-- ==== Sys2Proof/Certificates/Slice0/Obligations.lean ====
section
/-! DEFINITION. The statements for the provers: what the commands of each family do, what every step keeps, how events,
counters, registers and the mailbox behave. -/
open Sys2Proof Sys2Proof.Machine

/-- A step is the command at the front of the queue, run with the queue's rest: the form of a step of a block. -/
def Obligations.StepRunsTheFront : Prop :=
  ∀ (c : Instr) (s : State) (l : List Instr), s.pending = c :: l → step s = exec c { s with pending := l }

/-- An idle step changes nothing: the model's choice, log entry 1. -/
def Obligations.EmptyQueueIdles : Prop := ∀ s : State, s.pending = [] → step s = .next s

/-- No command stops the part, and none adds or removes a waiting command. -/
def Obligations.EveryCommandCompletes : Prop :=
  ∀ (c : Instr) (s : State), ∃ t, exec c s = .next t ∧ t.pending = s.pending

/-- Memories stay in canonical form, so that equal contents are equal data. -/
def Obligations.StepKeepsMemoryCanonical : Prop :=
  ∀ s t : State, MemOk s → step s = .next t → MemOk t

/-- The reset state. -/
def Obligations.ResetState : Prop :=
  MemOk State.reset ∧ State.reset.pending = [] ∧ State.reset.mem = ⟨[], [], [], []⟩ ∧
    (∀ a, rd State.reset.chip a = resetWord a) ∧ rd State.reset.chip R.GEN_ID = 0x9604

/-- Sources number their events one by one (R28), and an event writes nothing but the log. -/
def Obligations.EventNumbering : Prop :=
  (∀ (x : Chip) (tick : BitVec 48) (src code : Nat) (args : List Byte) (c : Option CauseRef),
    let y := raiseAt x tick src code args c
    nextSeq y src = nextSeq x src + 1 ∧ (∀ j, j ≠ src → nextSeq y j = nextSeq x j) ∧ OnlyRegsLog [] x y) ∧
  (∀ (s : State) (kind cause src : Nat), nextSeq (coldReset s kind cause).chip src = 0 ∧ nextSeq (porReset s).chip src = 0)

/-- The layout of an event entry (R376). -/
def Obligations.EventEntryLayout : Prop :=
  ∀ (src code seq ep tick : Nat) (args : List Byte) (c : Option CauseRef), args.length ≤ 13 →
    let es := packEvent src code seq ep tick args c
    es.length = (if c = none ∧ args.length ≤ 4 then 1 else 2) ∧
    (es[0]?.map entryBytes = some (b1 src ++ b1 code ++ b2 seq ++ b2 ep ++ le 6 tick ++ pad 0 4 args)) ∧
    (∀ e, es[1]? = some e → entryBytes e = b1 src ++ b1 (code + 0x80) ++ b2 seq ++ pad 0 9 (args.drop 4) ++
      (match c with | some r => b1 r.src ++ b2 r.seq | none => [0xFF, 0, 0]))

/-- An entry placed in the ring (R378). -/
def Obligations.EventRing : Prop :=
  ∀ (x : Chip) (e : Entry),
    let n := (rd x R.MGMT_LOG_WR).toNat
    let y := pushEntry x e
    let age := fun i : Nat => (n + 2 ^ 32 - i) % 2 ^ 32
    (rd y R.MGMT_LOG_WR).toNat = (n + 1) % 2 ^ 32 ∧ logEntry y n = e ∧
    (∀ i, i < 2 ^ 32 → 1 ≤ age i → age i ≤ 2047 → logEntry y i = logEntry x i) ∧
    (∀ i, i < 2 ^ 32 → 2048 ≤ age i → i ≠ (n + 1) % 2 ^ 32 → logEntry y i = 0)

/-- The queue of a source while management does not run (R379). -/
def Obligations.FullEventQueueLoses : Prop :=
  ∀ (x : Chip) (tick : BitVec 48) (src code : Nat) (args : List Byte) (c : Option CauseRef), mgmtUp x = false →
    let y := raiseAt x tick src code args c
    nextSeq y src = nextSeq x src + 1 ∧ y.lg.ring = x.lg.ring ∧
    ((x.lg.queue.filter fun q => q.src == src).length < 8 →
      y.lg.queue = x.lg.queue ++ [⟨src, packEvent src code (nextSeq x src).toNat (epoch x) tick.toNat args c⟩] ∧
      rd y R.MGMT_LOG_LOST = rd x R.MGMT_LOG_LOST) ∧
    (8 ≤ (x.lg.queue.filter fun q => q.src == src).length →
      y.lg.queue = x.lg.queue ∧ rd y R.MGMT_LOG_LOST = rd x R.MGMT_LOG_LOST + 1)

/-- Counters and their wrap flags (R382). -/
def Obligations.CountersWrap : Prop :=
  ∀ (x : Chip) (a n : Nat) (w : Fld), w.addr ≠ a → w.width = 1 → w.lo < 32 →
    let y := count x a w n
    rd y a = BitVec.ofNat 32 ((rd x a).toNat + n) ∧
    fget y w = (if 2 ^ 32 ≤ (rd x a).toNat + n then 1 else fget x w) ∧ OnlyRegs [a, w.addr] x y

◆ Exercise aim ◆
Your answer must be the line that contains "let y := count x a w n" and every line after it to the end of the records, reproduced exactly.

◆ Answer to the exercise ◆
    let y := count x a w n
    rd y a = BitVec.ofNat 32 ((rd x a).toNat + n) ∧
    fget y w = (if 2 ^ 32 ≤ (rd x a).toNat + n then 1 else fget x w) ∧ OnlyRegs [a, w.addr] x y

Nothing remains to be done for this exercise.